The multitude of screening possibilities and hit validation and hit elaboration strategies make FBDD ideal for collaborative projects. This is exemplified by the industry–industry partnering and industry–academia collaborations that led to the discovery of two of the four FBDD-derived drugs that are currently on the market. NICR and Monash University played vital roles in the discovery of erdafitinib and pexidartinib, respectively.
The fact that fragment libraries require less establishment and curation effort makes the method particularly interesting to smaller companies and academic institutions. Nowadays, there are a variety of commercially available fragment libraries, catering to every taste of screening method—from fluorinated libraries (https://enamine.net/fragments/fragment-collection/fluorinated-fragments) for fast and efficient 19F LO-NMR screening to ultrasoluble mini-fragments (Enamine and Astex are commercializing the Astex MiniFrag 90 library) aimed at the crystallography community. If anything, this is expected to further popularize the FBDD method in the coming years.
Footnotes
Acknowledgements
We would like to thank Marc O’Reilly, Chris Murray, and David Rees for helpful comments during the writing of this manuscript.

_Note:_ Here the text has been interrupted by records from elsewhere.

-- ==== Sys2Proof/Laws/Fifo.lean ====
section
/-! SUPPORT. What the FIFO primitives can do, said once (40_ring_buffer R156 to R158), and that they keep the FIFO
invariant (10_state R34, R35) and the unread bytes in order (20_memory R88). -/

namespace Sys2Proof.Machine

open Sys2Proof.Safety

/-- The FIFO a successful push leaves. -/
def pushed (n : Nat) (v : Byte) (f : Fifo) : Fifo :=
  { f with mem := f.mem.write f.wr.toNat v, wr := advance n f.wr, cnt := f.cnt + 1#16 }

/-- The FIFO a successful pop leaves. -/
def popped (n : Nat) (f : Fifo) : Fifo := { f with rd := advance n f.rd, cnt := f.cnt - 1#16 }

/-- Everything a push can do. -/
theorem fifoPush_cases (b : Buf) (v : Byte) (s : State) :
    ((s.fifo b).cnt.toNat = cap s.cfg b ∧ fifoPush b v s = .ok (false, emit (.bufferOverflow b v) s)) ∨
    ((s.fifo b).cnt.toNat ≠ cap s.cfg b ∧ (s.fifo b).wr.toNat < slots s.cfg b ∧
      fifoPush b v s = .ok (true, s.setFifo b (pushed (slots s.cfg b) v (s.fifo b)))) ∨
    ((s.fifo b).cnt.toNat ≠ cap s.cfg b ∧ ¬ (s.fifo b).wr.toNat < slots s.cfg b ∧
      fifoPush b v s = .error .slotOutOfRange) := by
  by_cases hc : (s.fifo b).cnt.toNat = cap s.cfg b
  · exact .inl ⟨hc, by simp [fifoPush, hc]⟩
  · rcases memWrite_cases (slots s.cfg b) (s.fifo b).mem (s.fifo b).wr.toNat v with ⟨h, e⟩ | ⟨h, e⟩
    · exact .inr (.inl ⟨hc, h, by simp [fifoPush, hc, e, pushed]⟩)
    · exact .inr (.inr ⟨hc, h, by simp [fifoPush, hc, e]⟩)

/-- Everything a pop can do. -/
theorem fifoPop_cases (b : Buf) (s : State) :
    ((s.fifo b).cnt = 0#16 ∧ fifoPop b s = .ok (none, emit (.bufferUnderflow b) s)) ∨
    ((s.fifo b).cnt ≠ 0#16 ∧ (s.fifo b).rd.toNat < slots s.cfg b ∧
      fifoPop b s =
        .ok (some ((s.fifo b).mem.read (s.fifo b).rd.toNat), s.setFifo b (popped (slots s.cfg b) (s.fifo b)))) ∨
    ((s.fifo b).cnt ≠ 0#16 ∧ ¬ (s.fifo b).rd.toNat < slots s.cfg b ∧ fifoPop b s = .error .slotOutOfRange) := by
  by_cases hc : (s.fifo b).cnt = 0#16
  · exact .inl ⟨hc, by simp [fifoPop, hc]⟩
  · rcases memRead_cases (slots s.cfg b) (s.fifo b).mem (s.fifo b).rd.toNat with ⟨h, e⟩ | ⟨h, e⟩
    · exact .inr (.inl ⟨hc, h, by simp [fifoPop, hc, e, popped]⟩)
    · exact .inr (.inr ⟨hc, h, by simp [fifoPop, hc, e]⟩)

theorem fifoPush_full {b : Buf} {v : Byte} {s : State} (h : (s.fifo b).cnt.toNat = cap s.cfg b) :
    fifoPush b v s = .ok (false, emit (.bufferOverflow b v) s) := by
  simp [fifoPush, h]

theorem fifoPush_space {b : Buf} {v : Byte} {s : State} (h : (s.fifo b).cnt.toNat ≠ cap s.cfg b)
    (hw : (s.fifo b).wr.toNat < slots s.cfg b) :
    fifoPush b v s = .ok (true, s.setFifo b (pushed (slots s.cfg b) v (s.fifo b))) := by
  simp [fifoPush, h, memWrite_of_lt _ _ _ _ hw, pushed]

theorem fifoPop_empty {b : Buf} {s : State} (h : (s.fifo b).cnt = 0#16) :
    fifoPop b s = .ok (none, emit (.bufferUnderflow b) s) := by
  simp [fifoPop, h]

theorem fifoPop_some {b : Buf} {s : State} (h : (s.fifo b).cnt ≠ 0#16)
    (hr : (s.fifo b).rd.toNat < slots s.cfg b) :
    fifoPop b s =
      .ok (some ((s.fifo b).mem.read (s.fifo b).rd.toNat), s.setFifo b (popped (slots s.cfg b) (s.fifo b))) := by
  simp [fifoPop, h, memRead_of_lt _ _ _ hr, popped]

/-! ### Index arithmetic -/

theorem advance_toNat (n : Nat) (i : BitVec 16) (hn : 0 < n) (h16 : n ≤ 65535) :
    (advance n i).toNat = (i.toNat + 1) % n := by
  have := Nat.mod_lt (i.toNat + 1) hn
  simp only [advance, BitVec.toNat_ofNat]
  exact Nat.mod_eq_of_lt (by omega)

theorem succ_toNat (c : BitVec 16) (h : c.toNat < 65535) : (c + 1#16).toNat = c.toNat + 1 := by
  simp only [BitVec.toNat_add, BitVec.toNat_ofNat]; omega

theorem pred_toNat (c : BitVec 16) (h : c ≠ 0#16) : (c - 1#16).toNat = c.toNat - 1 := by
  have : c.toNat ≠ 0 := fun h0 => h (BitVec.eq_of_toNat_eq (by simpa using h0))
  have := c.isLt
  simp only [BitVec.toNat_sub, BitVec.toNat_ofNat]; omega

theorem toNat_ne_zero {c : BitVec 16} (h : c ≠ 0#16) : 0 < c.toNat :=
  Nat.pos_of_ne_zero fun h0 => h (BitVec.eq_of_toNat_eq (by simpa using h0))

/-! ### The primitives keep the invariant -/

theorem pushed_inv {n k : Nat} {f : Fifo} (v : Byte) (hn : n ≤ 65535) (hk : k ≤ n) (h : FifoInv n k f)
    (hc : f.cnt.toNat ≠ k) : FifoInv n k (pushed n v f) := by
  have hpos : 0 < n := by have := h.wrLt; omega
  have hlt : f.cnt.toNat < k := by have := h.cntLe; omega
  have hcnt : (f.cnt + 1#16).toNat = f.cnt.toNat + 1 := succ_toNat _ (by omega)
  have hwr : (advance n f.wr).toNat = (f.wr.toNat + 1) % n := advance_toNat n f.wr hpos hn
  refine ⟨write_wf _ _ _ h.memWf, write_within _ _ _ _ h.wrLt h.memWithin, h.rdLt, ?_, ?_, ?_⟩
  · show (advance n f.wr).toNat < n
    rw [hwr]; exact Nat.mod_lt _ hpos
  · show (f.cnt + 1#16).toNat ≤ k
    omega
  · show (advance n f.wr).toNat = (f.rd.toNat + (f.cnt + 1#16).toNat) % n
    rw [hwr, hcnt, h.wrEq, Nat.mod_add_mod, Nat.add_assoc]

theorem popped_inv {n k : Nat} {f : Fifo} (hn : n ≤ 65535) (h : FifoInv n k f) (hc : f.cnt ≠ 0#16) :
    FifoInv n k (popped n f) := by
  have hpos : 0 < n := by have := h.wrLt; omega
  have hcnt := pred_toNat f.cnt hc
  have h0 := toNat_ne_zero hc
  have hrd : (advance n f.rd).toNat = (f.rd.toNat + 1) % n := advance_toNat n f.rd hpos hn
  refine ⟨h.memWf, h.memWithin, ?_, h.wrLt, ?_, ?_⟩
  · show (advance n f.rd).toNat < n
    rw [hrd]; exact Nat.mod_lt _ hpos
  · show (f.cnt - 1#16).toNat ≤ k
    have := h.cntLe; omega
  · show f.wr.toNat = ((advance n f.rd).toNat + (f.cnt - 1#16).toNat) % n
    rw [hrd, hcnt, Nat.mod_add_mod, h.wrEq]
    congr 1; omega

/-- An emptied FIFO meets the invariant, whatever its slots hold. -/
theorem emptied_inv {n k : Nat} {f : Fifo} (hn : 0 < n) (hw : f.mem.wf = true) (hi : f.mem.within n = true)
    (hr : f.rd = 0#16) (hwr : f.wr = 0#16) (hc : f.cnt = 0#16) : FifoInv n k f := by
  refine ⟨hw, hi, ?_, ?_, ?_, ?_⟩ <;> simp [hr, hwr, hc, hn]

/-! ### The unread bytes -/

/-- The unread bytes of a FIFO with `n` slots. -/
def unread (n : Nat) (f : Fifo) : List Byte :=
  (List.range f.cnt.toNat).map fun k => f.mem.read ((f.rd.toNat + k) % n)

theorem contents_eq (s : State) (b : Buf) : contents s b = unread (slots s.cfg b) (s.fifo b) := rfl

@[simp] theorem unread_length (n : Nat) (f : Fifo) : (unread n f).length = f.cnt.toNat := by simp [unread]

/-- A push adds its byte at the end of the unread bytes. -/
theorem unread_pushed {n k : Nat} {f : Fifo} (v : Byte) (hn : n ≤ 65535) (hk : k ≤ n) (h : FifoInv n k f)
    (hc : f.cnt.toNat ≠ k) : unread n (pushed n v f) = unread n f ++ [v] := by
  have hlt : f.cnt.toNat < k := by have := h.cntLe; omega
  have hcnt : (f.cnt + 1#16).toNat = f.cnt.toNat + 1 := succ_toNat _ (by omega)
  have hr := h.rdLt
  unfold unread pushed
  simp only [hcnt, List.range_succ, List.map_append, List.map_cons, List.map_nil]
  congr 1
  · refine List.map_congr_left fun j hj => ?_
    have hj := List.mem_range.mp hj
    rw [read_write _ _ _ _ h.memWf, if_neg]
    rw [h.wrEq]
    intro he
    have h1 := Nat.div_add_mod (f.rd.toNat + j) n
    have h2 := Nat.div_add_mod (f.rd.toNat + f.cnt.toNat) n
    rw [he] at h1
    have h3 : n * ((f.rd.toNat + f.cnt.toNat) / n) - n * ((f.rd.toNat + j) / n) = f.cnt.toNat - j := by omega
    rw [← Nat.mul_sub] at h3
    have h4 : 0 < (f.rd.toNat + f.cnt.toNat) / n - (f.rd.toNat + j) / n := by
      rcases Nat.eq_zero_or_pos ((f.rd.toNat + f.cnt.toNat) / n - (f.rd.toNat + j) / n) with h0 | h0
      · rw [h0] at h3; omega
      · exact h0
    have h5 := Nat.mul_le_mul_left n h4
    omega
  · rw [read_write _ _ _ _ h.memWf, if_pos h.wrEq.symm]

/-- A pop takes the first unread byte. -/
theorem unread_popped {n k : Nat} {f : Fifo} (hn : n ≤ 65535) (h : FifoInv n k f) (hc : f.cnt ≠ 0#16) :
    unread n f = f.mem.read f.rd.toNat :: unread n (popped n f) := by
  have hpos : 0 < n := by have := h.wrLt; omega
  have h0 := toNat_ne_zero hc
  have hrd : (advance n f.rd).toNat = (f.rd.toNat + 1) % n := advance_toNat n f.rd hpos hn
  unfold unread popped
  simp only [pred_toNat f.cnt hc, hrd]
  obtain ⟨c, hc'⟩ : ∃ c, f.cnt.toNat = c + 1 := ⟨f.cnt.toNat - 1, by omega⟩
  rw [hc', List.range_succ_eq_map, List.map_cons, List.map_map]
  congr 1
  · simp [Nat.mod_eq_of_lt h.rdLt]
  · refine List.map_congr_left fun j _ => ?_
    simp only [Function.comp, Nat.mod_add_mod, Nat.succ_eq_add_one]
    congr 2; omega

/-- An empty FIFO has no unread byte. -/
theorem unread_empty {n : Nat} {f : Fifo} (h : f.cnt = 0#16) : unread n f = [] := by simp [unread, h]

end Sys2Proof.Machine
end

Declaration of Conflicting Interests
The authors declared the following potential conflicts of interest with respect to the research, authorship, and/or publication of this article: All authors are employed by Astex Therapeutics Limited and their research and authorship of this article was completed within the scope of their employment with Astex Therapeutics Limited.
Funding
The authors received no financial support for the research, authorship, and/or publication of this article.
*
Except for the STD experiment, where the difference is formed by subtracting two STD experiments that have been irradiated at very different frequencies, and the buffer control is, strictly speaking, not necessary to form the difference spectrum.